→ What is expected:
From the entries below, retype only the lines from the one with "c < s.channels.length" through the one with "(t.port p).ie = 0", exactly as written.

→ Dataset records:
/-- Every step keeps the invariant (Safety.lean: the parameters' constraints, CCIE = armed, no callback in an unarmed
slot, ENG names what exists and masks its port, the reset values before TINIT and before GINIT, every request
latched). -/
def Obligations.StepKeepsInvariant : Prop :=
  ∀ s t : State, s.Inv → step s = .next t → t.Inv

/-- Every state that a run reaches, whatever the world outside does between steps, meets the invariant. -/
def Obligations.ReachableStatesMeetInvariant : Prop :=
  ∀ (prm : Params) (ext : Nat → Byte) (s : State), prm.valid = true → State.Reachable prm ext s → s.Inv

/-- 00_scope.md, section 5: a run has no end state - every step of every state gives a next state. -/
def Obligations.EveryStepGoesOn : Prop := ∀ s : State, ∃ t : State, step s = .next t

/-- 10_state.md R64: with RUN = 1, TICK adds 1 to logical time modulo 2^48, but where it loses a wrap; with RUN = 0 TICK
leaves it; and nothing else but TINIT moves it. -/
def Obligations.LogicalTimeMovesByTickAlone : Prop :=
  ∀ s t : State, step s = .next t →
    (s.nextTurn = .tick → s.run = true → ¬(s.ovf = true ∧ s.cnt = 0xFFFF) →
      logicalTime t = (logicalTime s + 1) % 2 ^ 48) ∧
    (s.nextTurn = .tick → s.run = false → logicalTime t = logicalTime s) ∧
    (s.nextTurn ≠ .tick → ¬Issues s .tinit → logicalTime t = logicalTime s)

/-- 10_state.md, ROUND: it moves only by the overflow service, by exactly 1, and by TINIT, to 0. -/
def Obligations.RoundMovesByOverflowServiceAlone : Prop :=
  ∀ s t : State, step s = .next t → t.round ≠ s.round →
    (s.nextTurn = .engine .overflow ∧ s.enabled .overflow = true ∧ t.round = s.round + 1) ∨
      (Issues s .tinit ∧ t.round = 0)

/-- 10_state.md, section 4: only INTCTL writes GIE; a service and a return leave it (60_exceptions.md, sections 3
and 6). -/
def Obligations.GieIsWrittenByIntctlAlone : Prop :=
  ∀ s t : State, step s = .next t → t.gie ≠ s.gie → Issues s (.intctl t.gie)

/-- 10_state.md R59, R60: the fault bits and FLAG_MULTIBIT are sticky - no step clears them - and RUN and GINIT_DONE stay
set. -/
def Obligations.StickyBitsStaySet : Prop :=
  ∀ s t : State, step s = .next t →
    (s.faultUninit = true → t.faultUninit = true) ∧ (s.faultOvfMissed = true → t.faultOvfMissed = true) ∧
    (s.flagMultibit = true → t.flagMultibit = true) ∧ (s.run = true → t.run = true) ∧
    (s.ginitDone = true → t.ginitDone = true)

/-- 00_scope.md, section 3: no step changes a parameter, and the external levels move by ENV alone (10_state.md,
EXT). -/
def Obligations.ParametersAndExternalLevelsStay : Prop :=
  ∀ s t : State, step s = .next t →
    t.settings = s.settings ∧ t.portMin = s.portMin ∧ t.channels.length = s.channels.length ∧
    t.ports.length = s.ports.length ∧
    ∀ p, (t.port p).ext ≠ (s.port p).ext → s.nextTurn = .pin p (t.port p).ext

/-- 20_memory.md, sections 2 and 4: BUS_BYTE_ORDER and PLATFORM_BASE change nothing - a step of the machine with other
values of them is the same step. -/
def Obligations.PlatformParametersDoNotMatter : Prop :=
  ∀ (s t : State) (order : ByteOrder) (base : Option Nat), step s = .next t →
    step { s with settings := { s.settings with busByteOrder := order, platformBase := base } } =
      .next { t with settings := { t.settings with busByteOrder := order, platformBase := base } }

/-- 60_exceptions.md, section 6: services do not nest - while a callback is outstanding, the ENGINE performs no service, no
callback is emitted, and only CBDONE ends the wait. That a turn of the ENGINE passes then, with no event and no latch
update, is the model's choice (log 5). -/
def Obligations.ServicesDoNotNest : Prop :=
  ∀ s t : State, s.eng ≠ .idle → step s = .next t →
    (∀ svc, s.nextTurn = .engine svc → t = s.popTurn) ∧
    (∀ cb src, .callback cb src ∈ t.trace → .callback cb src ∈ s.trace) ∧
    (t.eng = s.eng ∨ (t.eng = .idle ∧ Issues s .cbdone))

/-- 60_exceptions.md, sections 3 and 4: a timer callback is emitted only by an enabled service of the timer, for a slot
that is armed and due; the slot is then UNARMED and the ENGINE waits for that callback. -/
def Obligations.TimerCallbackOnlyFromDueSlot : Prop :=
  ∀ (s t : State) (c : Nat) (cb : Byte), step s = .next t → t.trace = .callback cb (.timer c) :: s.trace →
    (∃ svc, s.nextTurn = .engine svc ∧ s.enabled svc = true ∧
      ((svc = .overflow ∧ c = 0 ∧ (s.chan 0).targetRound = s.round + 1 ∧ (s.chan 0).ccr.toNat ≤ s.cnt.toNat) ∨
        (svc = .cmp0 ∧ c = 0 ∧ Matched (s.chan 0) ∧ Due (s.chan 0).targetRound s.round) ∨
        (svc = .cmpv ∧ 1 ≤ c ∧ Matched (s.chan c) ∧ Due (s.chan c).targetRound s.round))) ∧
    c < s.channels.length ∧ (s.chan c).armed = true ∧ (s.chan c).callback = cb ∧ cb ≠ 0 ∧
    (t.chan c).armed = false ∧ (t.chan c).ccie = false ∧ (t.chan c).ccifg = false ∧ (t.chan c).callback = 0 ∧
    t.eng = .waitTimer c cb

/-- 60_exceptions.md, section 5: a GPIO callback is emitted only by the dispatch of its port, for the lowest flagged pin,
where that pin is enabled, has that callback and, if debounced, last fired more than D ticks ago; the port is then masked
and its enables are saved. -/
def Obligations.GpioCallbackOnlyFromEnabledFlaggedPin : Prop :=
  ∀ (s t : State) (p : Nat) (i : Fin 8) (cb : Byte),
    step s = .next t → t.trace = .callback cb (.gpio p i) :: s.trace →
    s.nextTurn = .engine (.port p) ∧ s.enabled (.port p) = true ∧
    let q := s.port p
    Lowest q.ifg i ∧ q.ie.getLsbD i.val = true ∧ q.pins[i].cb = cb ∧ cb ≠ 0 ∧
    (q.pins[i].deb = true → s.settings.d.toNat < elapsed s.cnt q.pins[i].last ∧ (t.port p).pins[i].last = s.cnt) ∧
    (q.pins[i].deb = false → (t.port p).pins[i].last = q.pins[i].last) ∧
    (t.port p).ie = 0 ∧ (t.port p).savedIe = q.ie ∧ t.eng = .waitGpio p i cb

--

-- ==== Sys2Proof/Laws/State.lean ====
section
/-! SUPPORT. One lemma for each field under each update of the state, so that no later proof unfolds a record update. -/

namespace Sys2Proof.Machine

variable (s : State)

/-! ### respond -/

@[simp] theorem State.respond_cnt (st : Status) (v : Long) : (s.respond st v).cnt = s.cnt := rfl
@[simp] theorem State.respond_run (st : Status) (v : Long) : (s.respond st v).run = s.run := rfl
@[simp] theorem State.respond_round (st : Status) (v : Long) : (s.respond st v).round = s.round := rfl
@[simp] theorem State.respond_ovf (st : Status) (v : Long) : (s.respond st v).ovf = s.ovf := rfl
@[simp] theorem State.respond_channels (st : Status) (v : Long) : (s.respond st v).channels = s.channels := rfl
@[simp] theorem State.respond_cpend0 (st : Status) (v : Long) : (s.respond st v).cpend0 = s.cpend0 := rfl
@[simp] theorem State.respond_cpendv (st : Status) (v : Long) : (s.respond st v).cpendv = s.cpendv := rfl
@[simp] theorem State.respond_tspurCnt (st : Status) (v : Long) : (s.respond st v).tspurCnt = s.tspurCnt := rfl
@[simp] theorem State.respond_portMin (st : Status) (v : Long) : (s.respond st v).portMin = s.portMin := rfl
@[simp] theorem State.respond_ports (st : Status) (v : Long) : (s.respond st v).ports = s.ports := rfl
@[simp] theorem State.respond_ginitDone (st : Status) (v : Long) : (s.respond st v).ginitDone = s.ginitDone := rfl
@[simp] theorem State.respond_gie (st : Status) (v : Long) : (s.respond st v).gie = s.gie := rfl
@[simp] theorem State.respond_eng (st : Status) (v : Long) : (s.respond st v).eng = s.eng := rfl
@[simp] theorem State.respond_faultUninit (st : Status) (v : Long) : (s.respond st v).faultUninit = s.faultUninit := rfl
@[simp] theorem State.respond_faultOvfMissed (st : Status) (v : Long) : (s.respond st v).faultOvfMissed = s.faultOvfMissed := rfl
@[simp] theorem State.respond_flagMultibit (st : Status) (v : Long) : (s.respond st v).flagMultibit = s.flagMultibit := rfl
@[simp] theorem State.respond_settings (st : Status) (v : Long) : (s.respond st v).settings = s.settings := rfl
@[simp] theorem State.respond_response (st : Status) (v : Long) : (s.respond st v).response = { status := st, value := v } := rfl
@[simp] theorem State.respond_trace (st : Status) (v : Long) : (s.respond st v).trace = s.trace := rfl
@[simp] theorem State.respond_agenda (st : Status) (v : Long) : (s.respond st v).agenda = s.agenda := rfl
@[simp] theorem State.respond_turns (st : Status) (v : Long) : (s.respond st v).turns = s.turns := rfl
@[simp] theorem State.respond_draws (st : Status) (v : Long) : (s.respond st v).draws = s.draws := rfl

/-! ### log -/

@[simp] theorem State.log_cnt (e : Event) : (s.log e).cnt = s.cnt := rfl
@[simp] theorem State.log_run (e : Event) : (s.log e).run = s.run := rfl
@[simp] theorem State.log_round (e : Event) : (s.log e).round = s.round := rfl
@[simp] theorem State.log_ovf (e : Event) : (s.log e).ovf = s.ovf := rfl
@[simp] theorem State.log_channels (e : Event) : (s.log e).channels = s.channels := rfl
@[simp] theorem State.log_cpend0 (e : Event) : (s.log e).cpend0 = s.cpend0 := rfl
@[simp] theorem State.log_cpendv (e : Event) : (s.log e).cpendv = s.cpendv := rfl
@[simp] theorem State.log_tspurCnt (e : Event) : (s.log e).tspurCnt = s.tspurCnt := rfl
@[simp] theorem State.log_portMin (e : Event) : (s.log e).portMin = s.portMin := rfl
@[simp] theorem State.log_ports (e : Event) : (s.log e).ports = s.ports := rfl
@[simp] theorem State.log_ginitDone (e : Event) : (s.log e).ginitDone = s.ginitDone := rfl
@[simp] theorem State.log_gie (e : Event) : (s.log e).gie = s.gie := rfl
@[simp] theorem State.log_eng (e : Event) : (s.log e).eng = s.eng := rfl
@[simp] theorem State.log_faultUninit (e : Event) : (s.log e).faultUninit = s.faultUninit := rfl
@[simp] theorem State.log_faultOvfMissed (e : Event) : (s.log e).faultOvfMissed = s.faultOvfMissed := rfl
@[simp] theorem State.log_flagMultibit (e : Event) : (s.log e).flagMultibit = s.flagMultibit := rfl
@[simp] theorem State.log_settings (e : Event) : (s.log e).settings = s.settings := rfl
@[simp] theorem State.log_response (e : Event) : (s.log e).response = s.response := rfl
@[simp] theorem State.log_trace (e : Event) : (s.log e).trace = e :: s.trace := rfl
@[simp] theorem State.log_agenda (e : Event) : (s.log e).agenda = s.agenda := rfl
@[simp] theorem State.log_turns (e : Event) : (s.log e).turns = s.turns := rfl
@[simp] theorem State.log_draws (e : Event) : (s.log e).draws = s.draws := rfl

→ Answer to the problem:
    c < s.channels.length ∧ (s.chan c).armed = true ∧ (s.chan c).callback = cb ∧ cb ≠ 0 ∧
    (t.chan c).armed = false ∧ (t.chan c).ccie = false ∧ (t.chan c).ccifg = false ∧ (t.chan c).callback = 0 ∧
    t.eng = .waitTimer c cb

/-- 60_exceptions.md, section 5: a GPIO callback is emitted only by the dispatch of its port, for the lowest flagged pin,
where that pin is enabled, has that callback and, if debounced, last fired more than D ticks ago; the port is then masked
and its enables are saved. -/
def Obligations.GpioCallbackOnlyFromEnabledFlaggedPin : Prop :=
  ∀ (s t : State) (p : Nat) (i : Fin 8) (cb : Byte),
    step s = .next t → t.trace = .callback cb (.gpio p i) :: s.trace →
    s.nextTurn = .engine (.port p) ∧ s.enabled (.port p) = true ∧
    let q := s.port p
    Lowest q.ifg i ∧ q.ie.getLsbD i.val = true ∧ q.pins[i].cb = cb ∧ cb ≠ 0 ∧
    (q.pins[i].deb = true → s.settings.d.toNat < elapsed s.cnt q.pins[i].last ∧ (t.port p).pins[i].last = s.cnt) ∧
    (q.pins[i].deb = false → (t.port p).pins[i].last = q.pins[i].last) ∧
    (t.port p).ie = 0 ∧ (t.port p).savedIe = q.ie ∧ t.eng = .waitGpio p i cb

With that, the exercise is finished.